Objective: To estimate the use of epidural analgesia and experienced pain during childbirth after a short antenatal training course in self-hypnosis to ease childbirth.
Design: Randomised, controlled, single-blinded trial using a three-arm design.
Setting: Aarhus University Hospital Skejby in Denmark during the period July 2009 until August 2011.
Population: A total of 1222 healthy nulliparous women.
Method: Use of epidural analgesia and self-reported pain during delivery was compared in three groups: a hypnosis group receiving three 1-hour lessons in self-hypnosis with additional audiorecordings to ease childbirth, a relaxation group receiving three 1-hour lessons in various relaxation methods and mindfulness with audiorecordings for additional training, and a usual care group receiving ordinary antenatal care only.
Primary outcome: Use of epidural analgesia. Secondary outcomes included self-reported pain.
Results: There were no between-group differences in use of epidural analgesia-31.2% (95% confidence interval [95% CI] 27.1-35.3) in the hypnosis group, 29.8% (95% CI 25.7-33.8) in the relaxation group and 30.0% (95% CI 24.0-36.0) in the control group. No statistically significant differences between the three groups were observed for any of the self-reported pain measures.

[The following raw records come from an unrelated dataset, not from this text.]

/-- One grant of a tag to a waiting request: the winner's p becomes 0, the losers of its rank gain one (R296). -/
def State.grantTag (s : State) (r : FabReq) : State :=
  let win := ownerPort r.owner r.master
  let losers := ((s.tagWaits.filter fun q => ownerRank q.owner == ownerRank r.owner).map
    (fun q => ownerPort q.owner q.master)).dedup.filter fun p => p != win
  let prio := losers.foldl (fun (t : Tbl Nat) p => t.set p (min 15 (t.get p 0 + 1)) 0) s.tagPrio
  let s := { s with tagPrio := prio.set win 0 0, tagWaits := removeReq r s.tagWaits }
  s.fabTake r

/-- Serve the requests that wait for a tag, as far as tags are free. -/
def State.serveTags (s : State) : Nat → State
  | 0 => s
  | k + 1 =>
    match s.nextWaiting s.tagWaits with
    | some r => State.serveTags (s.grantTag r) k
    | none => s

/-- A tag's request completes: with its response, or retired without one (R355 to R357). -/
def State.fabComplete (s : State) (t status : Nat) (refused : Bool) (data : List Byte) (retire : Bool) : State :=
  match (s.tagOf t).req with
  | none => s
  | some r =>
    let s := (s.tagRelease t retire).fabEnd r status refused data
    s.serveTags s.tagWaits.length

/-- Accept a response as the completion of a request, or drop it as stale (R355). -/
def State.response (s : State) (b : List Byte) : State :=
  let t := pkTag b % 2 ^ 14
  let g := s.tagOf t
  if g.answered t b then s.fabComplete t (pkOp b) (pkRefused b) (pkData b) false
  else
    let s := s.addB Reg.FAB_CNT_STALE 63 0 1
    let s := s.wr Reg.FAB_LAST_STALE (w (pkSrc b + at_ 32 t + at_ 46 (pkTag b / 2 ^ 14 % 16) + at_ 50 1))
    s.fabEvent 0 St.stalegen (pkMaster b) (match g.req with | some r => r.addr | none => 0)

/-- A request in transit was dropped: its source gets a response with a status (R331, R350). A request of this device that came back
to it completes here. -/
def State.tellSource (s : State) (b : List Byte) (status : Nat) : State :=
  let r := s.responseTo b status false []
  if pkSrc b = s.devId then s.response r else s.sendResponse r

/-! ### Small packets of units -/

/-- The limit of a send that waits without limit (R273). -/
def noLimit : Nat := 0xFFFFFFFF

def noSend : RemoteSend := ⟨.none, 0, 0, 0, 0, [], 0, none, none, false, false⟩

/-- The traffic class of a unit's small packets (R345). -/
def ownerTc : Owner → Nat
  | .core _ => 1
  | .col _ => 0
  | _ => 2

/-- Put the packet of a send into the fabric. -/
def State.sendIssue (s : State) (id : Nat) : State :=
  let x := s.remoteSends.get id noSend
  let s := { s with remoteSends := s.remoteSends.set id { x with due := none } noSend }
  s.fabIssue ⟨0, id, x.owner, x.typ, ownerTc x.owner, s.ownerMaster x.owner, x.dev, x.addr, x.bytes.length, 0, x.bytes⟩

/-- The sending unit of a message: the contexts and the error completions of a die belong to its one stage controller. -/
def senderOf : Owner → Owner
  | .stage n _ => .stage n 0
  | .fire n _ => .stage n 0
  | o => o

/-- Messages of one sending unit to one queue. -/
def sameLine (owner : Owner) (dev addr : Nat) (x : RemoteSend) : Bool :=
  x.typ == 5 && decide (senderOf x.owner = senderOf owner) && x.dev == dev && x.addr == addr

/-- Send a small packet to another device (R274). A sender has one message in flight to a queue at a time (R271): a further one
waits until it has ended. -/
def State.netSend (s : State) (owner : Owner) (ref typ dev addr : Nat) (bs : List Byte) (limit : Nat) : State :=
  let id := s.nextId
  let wait := typ == 5 && s.remoteSends.any fun e => sameLine owner dev addr e.2
  let s := { s with
    nextId := id + 1
    remoteSends := s.remoteSends.set id ⟨owner, ref, typ, dev, addr, bs, limit, none, none, false, wait⟩ noSend }
  if wait then s else s.sendIssue id

/-- A message has ended: the next one of its sender to its queue leaves. -/
def State.sendNext (s : State) (x : RemoteSend) : State :=
  match s.remoteSends.find? fun e => sameLine x.owner x.dev x.addr e.2 && e.2.queued with
  | some (id, y) => ({ s with remoteSends := s.remoteSends.set id { y with queued := false } noSend } : State).sendIssue id
  | none => s

/-- Send a message to a queue of another device. -/
def State.remoteSend (s : State) (owner : Owner) (dev q : Nat) (bs : List Byte) (limit : Nat) : State :=
  s.netSend owner 0 5 dev q bs limit

/-- A send that may wait, to a queue named as a stage names it: a package index of this device, or 0x10000 + the QUEUES
index of a remote queue. `ok` and `refused` are final; `noRoom` says that the sender waits. Only a general core's send has
a limit (R273). -/
def State.sendTo (s : State) (q : Nat) (owner : Owner) (bs : List Byte) : SendRes × State :=
  if 0x10000 ≤ q then
    let r := s.remoteQs.get (q - 0x10000) {}
    let limit := match owner with | .core _ => r.sendWait | _ => noLimit
    (.noRoom, s.remoteSend owner r.dev r.q bs limit)
  else s.qSendWait q owner bs

/-- Units whose sends are repeated after LINKDOWN (R332). -/
def resends : Owner → Bool
  | .stage _ _ => true
  | .dispatch _ => true
  | _ => false

/-- Units that write a register of another device again after QFULL (R372): the collective engine's COL_RX notices. -/
def rewrites : Owner → Bool
  | .col _ => true
  | _ => false

/-- What an answer means for a send: the status it ended with, or none when another attempt will follow (R274, R332,
R372). -/
def State.sendReply (s : State) (id status : Nat) (refused : Bool) : Option Nat × State :=
  let x := s.remoteSends.get id noSend
  let keep (x : RemoteSend) : State := { s with remoteSends := s.remoteSends.set id x noSend }
  let gone : State := ({ s with remoteSends := s.remoteSends.del id } : State).sendNext x
  let again := s.now + 100
  if status = 0 ∧ !refused then (some St.ok, gone)
  else if refused then
    let first := x.refused.getD s.now
    if x.limit ≠ noLimit ∧ first + x.limit ≤ s.now then (some St.qfull, gone)
    else (none, keep { x with refused := some first, due := some again })
  else if status = St.linkdown ∧ resends x.owner then (none, keep { x with due := some again, down := true })
  else if status = St.qfull ∧ rewrites x.owner then (none, keep { x with due := some again })
  else (some status, gone)

/-! ### The package's accesses to the guest (R447) -/

/-- Send a package request to the guest, of a general core or (`req`) of a transfer; its TAG is the lowest that no outstanding
request carries. -/
def State.guestIssue (s : State) (master typ addr len op : Nat) (data : List Byte) (req : Option FabReq) : State :=
  let n := s.guestOut.length
  let tag := ((List.range (n + 1)).find? fun t => !(s.guestOut.any fun g => pkTag g.packet == t)).getD n
  let b := packetBytes typ 0 (s.rdB Reg.RTE_CFG 5 0) master 0 0 tag addr len op data
  ({ s with guestOut := s.guestOut ++ [⟨b, master, s.now, req⟩] } : State).emit (.guest b)

/-- A part of a transfer is an access to the guest that the gate lets through: those of the loader, of a replica's fetch and of a
mailbox's notice are a management core's (log entry 35), those of an inbox a general core's (R220). -/
def State.guestPart (s : State) (x : Xfer) (ga : Nat) : Bool := s.guestAllowed x.master && inGuest (gaLocal ga)

/-- The packet of an access that a dispatch unit or an inbox asks for; the answer is its owner's. -/
def State.guestSend (s : State) (o : Owner) (q : GuestAsk) : State :=
  s.guestIssue q.master q.typ q.addr q.len 0 q.data (some ⟨3, 0, o, q.typ, 0, q.master, 0, q.addr, q.len, 0, q.data⟩)

/-- Run a step of a dispatch unit or an inbox with the guest's answers so far: the state after it and the answers that it did not
use, or, with nothing done, the access whose answer it still needs (log entry 98). -/
def State.guestTry (s : State) (rs : List GuestReply) (f : State → State) : Option GuestAsk × List GuestReply × State :=
  let t := f { s with guestRun := some rs }
  match t.guestAsk with
  | none => (none, t.guestRun.getD [], { t with guestRun := none })
  | some q => (some q, rs, s)

/-- The accesses of some units to the guest that are under way have no unit any more (R57): their answers are dropped. -/
def State.orphanGuest (s : State) (p : Owner → Bool) : State :=
  { s with guestOut := s.guestOut.map fun (g : GuestReq) =>
      match g.req with
      | some r => if p r.owner then { g with req := some { r with kind := 4 } } else g
      | none => if p (.core g.master) then { g with req := some ⟨4, 0, .none, 0, 0, 0, 0, 0, 0, 0, []⟩ } else g }

/-! ### Transfers of bulk units -/

def noXfer : Xfer := ⟨.none, 0, 0, [], false, [], none, none, 0⟩
def State.xfer (s : State) (id : Nat) : Xfer := s.xfers.get id noXfer
def State.setXfer (s : State) (id : Nat) (x : Xfer) : State := { s with xfers := s.xfers.set id x noXfer }

/-- Destination addresses from here on, beyond every global address, stand for the transfer's own buffer: what is read is kept in
`bytes`. -/
def sinkBase : Nat := 2 ^ 64

/-- Length of the next part: no request crosses a 2 KiB boundary of either address (R340, R395). -/
def partLen (src dst len : Nat) : Nat := min len (min (2048 - src % 2048) (2048 - dst % 2048))

/-- The transfer's bytes of `k` have been moved. -/
def Xfer.advance (x : Xfer) (k : Nat) : Xfer :=
  match x.moves with
  | [] => x
  | (a, b, n) :: ms =>
    { x with
      moves := if n ≤ k then ms else (a + k, b + k, n - k) :: ms
      bytes := x.bytes.drop k, hold := none }

/-- READ, or READ_SNOOP for a depot (R359). -/
def State.readType (s : State) (dev : Nat) : Nat := if s.depots.contains dev then 2 else 1

/-- A local address of a control space, command memory apart. -/
def ctlSpace (a : Nat) : Bool :=
  match placeOf a with
  | .ctl _ _ => true
  | _ => false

Conclusion: In this large randomised controlled trial of a brief course in self-hypnosis to ease childbirth, no differences in use of epidural analgesia or pain experience were found across study groups. Before turning down self-hypnosis as a method for pain relief, further studies are warranted with focus on specific subgroups.
Trial registration: ClinicalTrials.gov NCT00914082.
© 2012 The Authors BJOG An International Journal of Obstetrics and Gynaecology © 2012 RCOG.